(Saved data entries)
===============

theorem State.giveStats_kept {s : State} (h : Kept d c a pend s) (e : Entry) :
    Kept d c a pend (State.giveStats s e) := by
  unfold State.giveStats
  try dsimp only
  repeat' first | (with_reducible first | assumption | apply State.mergeStats_kept | apply State.mergeOne_kept
                                        | apply State.putPending_kept | apply State.setCtx_kept
                                        | apply kept_foldl) | split

theorem State.complete_kept {s : State} (h : Kept d c a pend s) (e : Entry) :
    Kept d c a pend (State.complete s e) := by
  unfold State.complete
  try dsimp only
  repeat' first | (with_reducible first | assumption | apply State.dropCopies_kept | apply State.setEntry_kept
                                        | apply State.giveStats_kept | apply State.afterRecord_kept
                                        | apply State.putRecord_kept | apply kept_foldl) | split

theorem State.ledgerLine_kept {s : State} (h : Kept d c a pend s) (ctx : Nat) (x3 : Nat) (r : LedgerRec) :
    Kept d c a pend (State.ledgerLine s ctx x3 r) := by
  unfold State.ledgerLine
  try dsimp only
  repeat' first | (with_reducible first | assumption | apply State.putRegion_kept | apply kept_foldl) | split

theorem State.ledgerTrace_kept {s : State} (h : Kept d c a pend s) (ctx : Nat) (r : LedgerRec) :
    Kept d c a pend (State.ledgerTrace s ctx r) := by
  unfold State.ledgerTrace
  try dsimp only
  repeat' first | (with_reducible first | assumption | apply State.traceRec_kept | apply kept_foldl) | split

theorem State.ledgerPut_kept {s : State} (h : Kept d c a pend s) (ctx : Nat) (r : LedgerRec) (traced : Bool) :
    Kept d c a pend (State.ledgerPut s ctx r traced) := by
  unfold State.ledgerPut
  try dsimp only
  repeat' first | (with_reducible first | assumption | apply State.putRegion_kept | apply State.ledgerLine_kept
                                        | apply State.setCtx_kept | apply State.ledgerTrace_kept
                                        | apply kept_foldl) | split

theorem State.applyPending_kept {s : State} (h : Kept d c a pend s) (ctx : Nat) (from_ : Nat) :
    Kept d c a pend (State.applyPending s ctx from_) := by
  unfold State.applyPending
  try dsimp only
  repeat' first | (with_reducible first | assumption | apply State.ledgerPut_kept | apply State.setCtx_kept
                                        | apply kept_foldl) | split | intro _ _ _

theorem State.disarm_kept {s : State} (h : Kept d c a pend s) (ctx : Nat) (from_ : Nat) (seq : W32) :
    Kept d c a pend (State.disarm s ctx from_ seq) := by
  unfold State.disarm
  try dsimp only
  repeat' first | (with_reducible first | assumption | apply State.applyPending_kept | apply State.setCtx_kept
                                        | apply State.traceRec_kept | apply kept_foldl) | split

theorem State.enterLost_kept {s : State} (h : Kept d c a pend s) (e : Entry) :
    Kept d c a pend (State.enterLost s e) := by
  unfold State.enterLost
  try dsimp only
  repeat' first | (with_reducible first | assumption | apply State.setFault_kept | apply State.setEntry_kept
                                        | apply State.freeSave_kept | apply State.endWork_kept
                                        | apply kept_foldl) | split

theorem State.putLoss_kept {s : State} (h : Kept d c a pend s) (i : Nat) (l : Loss) :
    Kept d c a pend (State.putLoss s i l) := by
  unfold State.putLoss
  try dsimp only
  repeat' first | (with_reducible first | assumption | apply State.journalPut_kept | apply kept_foldl) | split
                | intro _ _ _ | intro _ _
  any_goals (refine kept_mk ?_)
  repeat' first | with_reducible assumption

===============

WORK INSTRUCTIONS: Write out, from the lines above, only those from the line with "State.giveStats_kept | apply State.afterRecord_kept" to the line with "split | intro _ _ _", exactly as given, including the first and the last.

WRITTEN ANSWER:
                                        | apply State.giveStats_kept | apply State.afterRecord_kept
                                        | apply State.putRecord_kept | apply kept_foldl) | split

theorem State.ledgerLine_kept {s : State} (h : Kept d c a pend s) (ctx : Nat) (x3 : Nat) (r : LedgerRec) :
    Kept d c a pend (State.ledgerLine s ctx x3 r) := by
  unfold State.ledgerLine
  try dsimp only
  repeat' first | (with_reducible first | assumption | apply State.putRegion_kept | apply kept_foldl) | split

theorem State.ledgerTrace_kept {s : State} (h : Kept d c a pend s) (ctx : Nat) (r : LedgerRec) :
    Kept d c a pend (State.ledgerTrace s ctx r) := by
  unfold State.ledgerTrace
  try dsimp only
  repeat' first | (with_reducible first | assumption | apply State.traceRec_kept | apply kept_foldl) | split

theorem State.ledgerPut_kept {s : State} (h : Kept d c a pend s) (ctx : Nat) (r : LedgerRec) (traced : Bool) :
    Kept d c a pend (State.ledgerPut s ctx r traced) := by
  unfold State.ledgerPut
  try dsimp only
  repeat' first | (with_reducible first | assumption | apply State.putRegion_kept | apply State.ledgerLine_kept
                                        | apply State.setCtx_kept | apply State.ledgerTrace_kept
                                        | apply kept_foldl) | split

theorem State.applyPending_kept {s : State} (h : Kept d c a pend s) (ctx : Nat) (from_ : Nat) :
    Kept d c a pend (State.applyPending s ctx from_) := by
  unfold State.applyPending
  try dsimp only
  repeat' first | (with_reducible first | assumption | apply State.ledgerPut_kept | apply State.setCtx_kept
                                        | apply kept_foldl) | split | intro _ _ _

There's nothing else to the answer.